**PROBLEM STATEMENT**: Your response should contain each line of the data that includes "Bool".

**RECORDS FOR THE EXERCISE**:
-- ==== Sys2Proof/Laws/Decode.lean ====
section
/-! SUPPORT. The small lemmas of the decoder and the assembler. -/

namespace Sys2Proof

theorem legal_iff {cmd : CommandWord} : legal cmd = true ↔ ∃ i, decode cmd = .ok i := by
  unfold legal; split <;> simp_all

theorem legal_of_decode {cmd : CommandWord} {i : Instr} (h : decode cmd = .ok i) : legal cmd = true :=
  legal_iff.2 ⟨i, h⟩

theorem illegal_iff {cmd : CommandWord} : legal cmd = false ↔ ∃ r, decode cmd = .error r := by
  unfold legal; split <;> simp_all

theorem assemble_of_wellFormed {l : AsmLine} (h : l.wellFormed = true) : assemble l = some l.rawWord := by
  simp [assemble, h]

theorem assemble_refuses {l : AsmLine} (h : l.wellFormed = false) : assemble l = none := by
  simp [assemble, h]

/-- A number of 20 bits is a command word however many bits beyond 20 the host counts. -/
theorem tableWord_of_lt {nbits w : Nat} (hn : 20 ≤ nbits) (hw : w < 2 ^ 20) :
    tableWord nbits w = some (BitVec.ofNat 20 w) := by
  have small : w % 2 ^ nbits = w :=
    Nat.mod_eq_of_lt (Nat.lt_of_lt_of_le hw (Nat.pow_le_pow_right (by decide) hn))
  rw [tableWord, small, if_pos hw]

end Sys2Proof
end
...
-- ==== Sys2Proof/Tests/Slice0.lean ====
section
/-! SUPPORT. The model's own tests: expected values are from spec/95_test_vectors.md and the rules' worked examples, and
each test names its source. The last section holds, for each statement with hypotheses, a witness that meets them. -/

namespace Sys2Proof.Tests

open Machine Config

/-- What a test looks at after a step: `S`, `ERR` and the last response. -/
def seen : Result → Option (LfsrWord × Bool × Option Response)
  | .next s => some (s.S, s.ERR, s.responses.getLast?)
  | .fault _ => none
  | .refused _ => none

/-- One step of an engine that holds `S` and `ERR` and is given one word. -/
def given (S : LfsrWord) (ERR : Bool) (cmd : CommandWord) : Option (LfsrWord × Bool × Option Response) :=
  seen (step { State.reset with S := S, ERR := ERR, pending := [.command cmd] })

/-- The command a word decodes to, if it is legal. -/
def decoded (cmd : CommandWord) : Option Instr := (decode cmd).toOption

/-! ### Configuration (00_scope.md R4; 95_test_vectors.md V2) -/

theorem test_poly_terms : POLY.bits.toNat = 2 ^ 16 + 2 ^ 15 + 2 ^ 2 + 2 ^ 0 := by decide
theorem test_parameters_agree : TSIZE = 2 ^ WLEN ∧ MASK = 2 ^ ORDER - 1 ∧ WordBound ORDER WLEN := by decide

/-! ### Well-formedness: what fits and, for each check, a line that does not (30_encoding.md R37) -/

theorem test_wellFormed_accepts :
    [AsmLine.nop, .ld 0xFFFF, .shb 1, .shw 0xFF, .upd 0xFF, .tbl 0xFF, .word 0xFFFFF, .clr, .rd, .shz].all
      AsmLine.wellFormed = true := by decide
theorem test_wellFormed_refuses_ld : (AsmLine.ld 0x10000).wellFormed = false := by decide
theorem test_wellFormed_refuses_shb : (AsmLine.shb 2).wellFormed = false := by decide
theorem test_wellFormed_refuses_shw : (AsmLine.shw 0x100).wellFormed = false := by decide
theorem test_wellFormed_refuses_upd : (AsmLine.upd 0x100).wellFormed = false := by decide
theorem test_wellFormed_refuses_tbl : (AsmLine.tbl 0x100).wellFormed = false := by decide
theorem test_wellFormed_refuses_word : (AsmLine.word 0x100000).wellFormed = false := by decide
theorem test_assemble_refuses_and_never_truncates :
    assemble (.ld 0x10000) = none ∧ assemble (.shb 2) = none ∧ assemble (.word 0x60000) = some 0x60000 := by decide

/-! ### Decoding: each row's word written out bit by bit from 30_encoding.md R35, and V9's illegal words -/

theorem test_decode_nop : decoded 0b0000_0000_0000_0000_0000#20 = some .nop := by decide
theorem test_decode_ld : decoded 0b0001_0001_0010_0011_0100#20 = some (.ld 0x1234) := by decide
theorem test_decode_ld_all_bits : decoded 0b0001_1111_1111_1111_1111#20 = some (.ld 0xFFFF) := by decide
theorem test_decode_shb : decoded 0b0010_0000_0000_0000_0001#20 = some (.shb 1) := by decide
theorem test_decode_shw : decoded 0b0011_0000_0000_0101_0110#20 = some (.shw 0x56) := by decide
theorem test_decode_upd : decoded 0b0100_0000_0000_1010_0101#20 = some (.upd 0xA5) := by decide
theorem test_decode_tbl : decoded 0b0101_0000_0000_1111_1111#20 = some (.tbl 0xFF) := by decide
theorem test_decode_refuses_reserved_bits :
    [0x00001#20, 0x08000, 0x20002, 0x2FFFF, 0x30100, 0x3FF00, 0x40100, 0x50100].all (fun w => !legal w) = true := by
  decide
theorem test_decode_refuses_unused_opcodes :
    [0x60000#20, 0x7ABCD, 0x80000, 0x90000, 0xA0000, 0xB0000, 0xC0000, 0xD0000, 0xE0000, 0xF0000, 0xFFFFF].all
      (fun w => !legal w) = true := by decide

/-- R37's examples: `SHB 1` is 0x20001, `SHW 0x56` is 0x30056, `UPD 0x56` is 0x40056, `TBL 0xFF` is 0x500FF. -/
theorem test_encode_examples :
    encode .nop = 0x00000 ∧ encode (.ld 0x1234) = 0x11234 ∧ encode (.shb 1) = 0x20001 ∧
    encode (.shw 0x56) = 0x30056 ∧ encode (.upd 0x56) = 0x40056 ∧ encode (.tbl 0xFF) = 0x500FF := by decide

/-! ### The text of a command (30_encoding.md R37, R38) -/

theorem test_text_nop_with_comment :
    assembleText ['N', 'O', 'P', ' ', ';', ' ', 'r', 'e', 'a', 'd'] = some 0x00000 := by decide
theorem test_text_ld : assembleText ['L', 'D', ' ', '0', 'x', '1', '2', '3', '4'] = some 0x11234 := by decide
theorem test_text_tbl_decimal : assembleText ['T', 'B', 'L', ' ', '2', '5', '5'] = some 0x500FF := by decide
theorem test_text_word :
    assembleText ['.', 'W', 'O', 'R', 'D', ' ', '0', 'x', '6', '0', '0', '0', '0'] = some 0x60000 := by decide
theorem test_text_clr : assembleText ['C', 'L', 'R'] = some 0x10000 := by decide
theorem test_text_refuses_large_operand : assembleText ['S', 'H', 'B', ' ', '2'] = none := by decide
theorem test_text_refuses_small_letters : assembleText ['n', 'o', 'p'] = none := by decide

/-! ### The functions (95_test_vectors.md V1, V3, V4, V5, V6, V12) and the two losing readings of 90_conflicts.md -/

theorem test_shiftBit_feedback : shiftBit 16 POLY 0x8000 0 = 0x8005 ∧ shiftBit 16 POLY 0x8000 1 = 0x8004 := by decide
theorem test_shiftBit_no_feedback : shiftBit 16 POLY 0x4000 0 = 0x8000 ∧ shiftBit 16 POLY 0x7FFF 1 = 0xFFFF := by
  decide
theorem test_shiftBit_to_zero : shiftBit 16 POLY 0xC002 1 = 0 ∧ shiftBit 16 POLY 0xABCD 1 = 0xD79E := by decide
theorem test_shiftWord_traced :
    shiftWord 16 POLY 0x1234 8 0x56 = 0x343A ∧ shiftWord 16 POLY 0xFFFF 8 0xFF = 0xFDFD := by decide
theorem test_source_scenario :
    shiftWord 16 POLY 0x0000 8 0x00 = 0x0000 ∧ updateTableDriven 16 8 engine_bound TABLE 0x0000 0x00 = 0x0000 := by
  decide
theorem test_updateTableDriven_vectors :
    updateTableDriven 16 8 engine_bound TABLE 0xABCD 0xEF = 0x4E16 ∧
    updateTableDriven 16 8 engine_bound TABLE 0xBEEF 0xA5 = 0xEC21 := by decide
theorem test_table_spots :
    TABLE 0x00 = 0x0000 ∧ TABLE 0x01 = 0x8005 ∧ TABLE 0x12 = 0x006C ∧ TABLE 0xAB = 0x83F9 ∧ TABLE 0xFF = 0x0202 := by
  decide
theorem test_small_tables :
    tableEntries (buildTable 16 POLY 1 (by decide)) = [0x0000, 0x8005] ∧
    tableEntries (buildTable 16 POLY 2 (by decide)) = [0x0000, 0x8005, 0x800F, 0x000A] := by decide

**SOLVED PROBLEM**:
def seen : Result → Option (LfsrWord × Bool × Option Response)
def given (S : LfsrWord) (ERR : Bool) (cmd : CommandWord) : Option (LfsrWord × Bool × Option Response) :=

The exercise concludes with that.